A few days later, al-Shabab commander Sheikh Muktar Robow told a rally in Somalia’s capital: “We need a huge blow against Kenya. Hand grenades hurled can harm them but we want huge blasts… Kenya, you have started the war and so you have to face the consequences.”

The following week, a grenade killed two people on Kenya’s much-visited Indian Ocean coast. In March, 2012, at least six people were killed and scores of others injured in yet another grenade attack in a busy bus station. More grenade attacks followed.

It was all starting to take a toll on Kenyans. I felt it on a visceral level. Living in a city dubbed “Nairobbery,” I had Kenyan and expatriate friends who experienced the traumas of car-jackings and armed robberies. I was used to looking over my shoulder.

Nairobi was becoming a different place. Metal detectors appeared everywhere. Security guards inspected bags continually.
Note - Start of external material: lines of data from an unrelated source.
/-- Stepping the address pairs writes registers and lineage alone (R193). -/
theorem stepLanes_frame (s : State) (c : Ctx) (st : Option (Nat × Nat)) (w : Warp) (hw : kget s.warps c.u = some w) :
    OnlyUnit s (s.stepLanes c st (lanesOf c.m)) c.u ∧
    ∃ ln rl wr, kget (s.stepLanes c st (lanesOf c.m)).warps c.u = some { stepped c st w with lin := ln, rlev := rl, written := wr } := by
  unfold State.stepLanes stepped
  cases st with
  | none => exact ⟨.refl _ _, w.lin, w.rlev, w.written, hw⟩
  | some x =>
    obtain ⟨a, k⟩ := x
    simp only
    split
    · rename_i he
      refine ⟨.refl _ _, w.lin, w.rlev, w.written, ?_⟩
      have : lanesOf c.m = [] := by simpa using he
      rw [this]; exact hw
    · refine ⟨onlyUnit_modWarp _ _ _, ?_⟩
      simp only [State.modWarp, kmod_some _ hw, kget_kput_self]
      generalize hv : (w.writeLanes (c.w.wbase + a) ((lanesOf c.m).map (fun l => (l, words64 (stepAddr c.w k (c.rd64 a l)))))) = v
      generalize max (c.w.predLevel c.px.mp) (max (c.w.regLevel (c.w.wbase + a)) (c.w.regLevel (c.w.wbase + a + 1))) = lev
      obtain ⟨l, hl⟩ := mapRegs_eq (v.markWritten (c.w.wbase + a) 2 lev) (c.w.wbase + a) 2 none
      rw [hl]
      exact ⟨l, _, _, rfl⟩

theorem load_tail {c : Ctx} (hal : c.w.ended = false) (d n : Nat) (f : LoadForm) (b : Nat → List Byte)
    (s1 s3 s5 : State) (w0 : Warp) (hreg : RegsWritten c w0 d n (fun l => f.words (b l)))
    (hp : ∃ m rl wr hz, w0 = { c.w with regs := m, rlev := rl, written := wr, haz := hz })
    (h3 : ∃ l hz, OnlyUnit s1 s3 c.u ∧ kget s3.warps c.u = some { w0 with lin := l, haz := hz })
    (h4 : ∃ cs, s5 = { s3.stepLanes c f.step (lanesOf c.m) with cores := cs })
    (h4n : f.acq = none → s5 = s3.stepLanes c f.step (lanesOf c.m)) :
    LoadResult s1 (s5.done c c.is.mask) c d n f b := by
  obtain ⟨m, rl, wr, hz, hp⟩ := hp
  obtain ⟨l, hz3, h3, hw2⟩ := h3
  obtain ⟨h5, l3, rl3, wr3, hw3⟩ := stepLanes_frame s3 c f.step _ hw2
  generalize s3.stepLanes c f.step (lanesOf c.m) = s4 at h5 hw3 h4 h4n
  have hw5 : kget s5.warps c.u = kget s4.warps c.u := by obtain ⟨cs, e⟩ := h4; rw [e]
  have q4 : Quiet s4 s5 c.u := by obtain ⟨cs, e⟩ := h4; rw [e]; exact .cores _ _ _
  rw [hw3] at hw5
  obtain ⟨h6, hd⟩ := done_frame s5 c c.is.mask
  obtain ⟨fr, nn, tt, x, hw6, hadv⟩ := hd _ hw5
  have hq := ((h3.trans h5).quiet.trans q4).trans h6.quiet
  obtain ⟨mm, hmm⟩ := stepped_eq c f.step { w0 with lin := l, haz := hz3 }
  have hall : ∀ v : Warp, v = stepped c f.step { w0 with lin := l, haz := hz3 } → v.shell = c.w.shell ∧ (∀ k, v.flagsOf k = c.w.flagsOf k) ∧
      (∀ p, v.pred p = c.w.pred p) := by
    intro v hv; rw [hv, hmm, hp]; exact ⟨rfl, fun _ => rfl, fun _ => rfl⟩
  obtain ⟨e1, e2, e3⟩ := hall _ rfl
  refine ⟨hq.memory, hq.scratch, hq.others, fun hna v => ?_, _, hw6, e1, ?_, e2, e3, ?_⟩
  · rw [h6.core, h4n hna, (h3.trans h5).core]
  · have hregs : ({ stepped c f.step { w0 with lin := l, haz := hz3 } with lin := l3, rlev := rl3, written := wr3, frontier := fr, fair := nn, turn := tt, xw := x } : Warp).regs =
        (stepped c f.step { w0 with lin := l, haz := hz3 }).regs := rfl
    generalize ({ stepped c f.step { w0 with lin := l, haz := hz3 } with lin := l3, rlev := rl3, written := wr3, frontier := fr, fair := nn, turn := tt, xw := x } : Warp) = v at hregs
    have hr := reg_of_regs hregs
    unfold Loaded
    cases hst : f.step with
    | none =>
      rw [hst] at hr
      exact ⟨fun j l hj hl => (hr _ _).trans (hreg.1 j l hj hl), fun r l hl hx => (hr _ _).trans (hreg.2 r l hl hx)⟩
    | some y =>
      obtain ⟨a, k⟩ := y
      rw [hst] at hr
      have hx : ∀ q j, j < 64 → v.reg q j =
          if c.m.getLsbD j = true ∧ c.w.wbase + a ≤ q ∧ q < c.w.wbase + a + 2 then (words64 (stepAddr c.w k (c.rd64 a j))).getD (q - (c.w.wbase + a)) 0 else w0.reg q j := by
        intro q j hj
        exact (hr q j).trans (reg_writeMask _ _ _ (fun l => words64 (stepAddr c.w k (c.rd64 a l))) hj)
      refine ⟨fun j l hj hl hd => ?_, fun j l hj hl hml => ?_, fun r l hl hr1 hr2 => ?_⟩
      · refine (hx _ _ hl).trans ?_
        rw [if_neg (by omega)]; exact hreg.1 j l hj hl
      · refine (hx _ _ hl).trans ?_
        rw [if_pos ⟨hml, by omega, by omega⟩]; congr 1; omega
      · refine (hx _ _ hl).trans ?_
        rw [if_neg]
        · exact hreg.2 r l hl hr1
        · rintro ⟨e1, e2, e3⟩
          rcases hr2 with h | h | h
          · omega
          · omega
          · rw [h] at e1; cases e1
  · rw [hmm, hp] at hadv ⊢
    exact hadv hal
A few times when I took the bus home at night, the police would stop us and we’d all have to file off the bus while they looked for weapons or perhaps grenades.

A Kenyan friend confessed to me that he would not board a bus – or he would disembark – if there was a Somali passenger. He was that afraid.

Once, when I was being searched as I waited to go into church, I accidently dropped a bag that contained a glass bowl that shattered. Some people screamed and ducked for cover. On another occasion, when a bag of explosives went off in a shop very close to my office, I started wondering if and when it would be my turn next.

Small-scale events that frighten, injure and kill ordinary Kenyans – and atrocities suffered by millions of Somalis at the hands of al-Shabab – don’t generally make headlines. The shocking – but not surprising – catastrophe at Westgate mall unites everyone – rich and poor, Africans and expatriates – in the reality that we are all vulnerable to those who use terror to get their way.

Cathy Majtenyi is a research communications officer at Brock University in St. Catharines. She is writing a book on her time as a freelance journalist in East Africa from 2000-12.